Instructions for the task:
From the line that includes "[.totals bay.totalsNow, .removal" to the last line of the records, inclusive, repeat each line exactly.

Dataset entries
<<<<
-- Chapter 1. 1.2.2: station 7 waits 5 slots at k = 3; a STOP's 16th count waits 6.
theorem test_collision_wait : (after .collision { bay with
    cfg := { cfg with station := 7 }
    link := sending .state 2 }).link.wait = 5 := by decide
theorem test_collision_stop : (after .collision { bay with
    cfg := { cfg with station := 7 }
    link := sending .stop 15 }).link.wait = 6 := by decide
theorem test_line_idle_starts : (after .lineIdle { bay with link := { sending .state 0 with tx := .ready } }).link.tx =
    .sending := by decide
-- 1.2.3: a part-counted slot is counted again.
theorem test_line_busy : (after (.lineBusy 0) { bay with link := { sending .state 1 with
    tx := .backoff
    wait := 2
    lineIdle := true } }).link.wait = 2 := by decide
theorem test_backoff_end : (after .backoffEnd { bay with link := { sending .state 1 with
    tx := .backoff
    wait := 1
    lineIdle := true } }).link.tx = .sending := by decide
theorem test_read_back_claim : (after .readBackCompletion { claiming .queued with
    link := sending (.claim 3) 0 }).headers[3].slot = some (lowClaim (.settling 50250)) := by decide
theorem test_read_back_permit_claim : (after .readBackCompletion { inSession .checking with
    link := sending .permitClaim 0 }).session.window = some 50500 := by decide
theorem test_broken_character : (after .brokenCharacter bay).link.rx = .skip := by decide
-- R5, R12: in HUNT; and after a collision within the own start byte.
theorem test_start_byte_mismatch : (after .startByteMismatch bay).link.rx = .skip ∧
    (after .startByteMismatch (after .collision (after .backoffEnd (backoff .hunt)))).link.rx = .skip := by decide
theorem test_state_received : (after (.stateReceived (hear 1 [0x00, 0x08, 10])) bay).peers[4].shares[3] = 10 := by decide
theorem test_state_stop_flag : (after (.stateReceived (hear 1 [0x04, 0x00])) bay).monitor.terminal = true := by decide
theorem test_claim_received : (after (.claimReceived (hear 2 [3, 13, 1])) bay).peers[4].claims[3] =
    some ⟨14, 1, 50000⟩ := by decide
-- R190: bits 5 to 7 of a line's flags byte carry nothing, so a line with one set is dropped.
theorem test_note_line_flags : (after (.noteReceived (hear 8 (record.set 49 31))) bay).peers[4].fresh = .fresh ∧
    (after (.noteReceived (hear 8 (record.set 49 32))) bay).peers[4].fresh = .gone := by decide +kernel
theorem test_permit_claim_lower : (after (.permitClaimReceived (hear 4 [0, 0, 0x76, 0xD2]))
    (inSession .checking)).session.outcome = some .inUse := by decide
theorem test_permit_claim_higher : (after (.permitClaimReceived (frameFrom 10 4 [0, 0, 0x76, 0xD2]))
    (inSession .checking)).session.state = .checking := by decide
theorem test_revoke_check : (after (.revokeReceived (hear 5 [0, 0, 0x76, 0xD2, 1, 0x9A]))
    (inSession .checking)).session.outcome = some .revoked := by decide
theorem test_revoke_later_day : (after (.revokeReceived (hear 5 [0, 0, 0, 9, 1, 0x9A]))
    { bay with revoked := [⟨9, 300⟩, ⟨8, 200⟩] }).revoked = [⟨9, 410⟩, ⟨8, 200⟩] := by decide
theorem test_time_received : (after (.timeReceived (hear 6 [1, 0x9B, 0, 0x0E, 0x10])) bay).clock =
    ⟨411, 3600, true, 50000⟩ := by decide
theorem test_stop_received : (after (.stopReceived (hear 7 [])) bay).peers[4].stop = true := by decide
theorem test_note_request : (after (.noteRequestReceived (hear 9 [9])) { bay with
    notes := ⟨[note 41], 42, [], false⟩ }).notes.store = [{ note 41 with marker := some 40 }] := by decide
theorem test_note_taken : (after (.noteTakenReceived (hear 10 [9, 0, 0, 41])) { bay with
    notes := ⟨[note 41, note 42], 43, [], false⟩
    retention := { bay.retention with queue := [.totals bay.totalsNow] } }).retention.queue =
      [.totals bay.totalsNow, .removal 41] := by decide
theorem test_own_number : (after (.stopReceived (frameFrom 9 7 [])) bay).station = .clash := by decide
theorem test_clock_second : (after .clockSecond { bay with clock := ⟨65535, 86399, true, 0⟩ }).clock =
    ⟨0, 0, true, 50000⟩ := by decide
>>>>
Answer box:
      [.totals bay.totalsNow, .removal 41] := by decide
theorem test_own_number : (after (.stopReceived (frameFrom 9 7 [])) bay).station = .clash := by decide
theorem test_clock_second : (after .clockSecond { bay with clock := ⟨65535, 86399, true, 0⟩ }).clock =
    ⟨0, 0, true, 50000⟩ := by decide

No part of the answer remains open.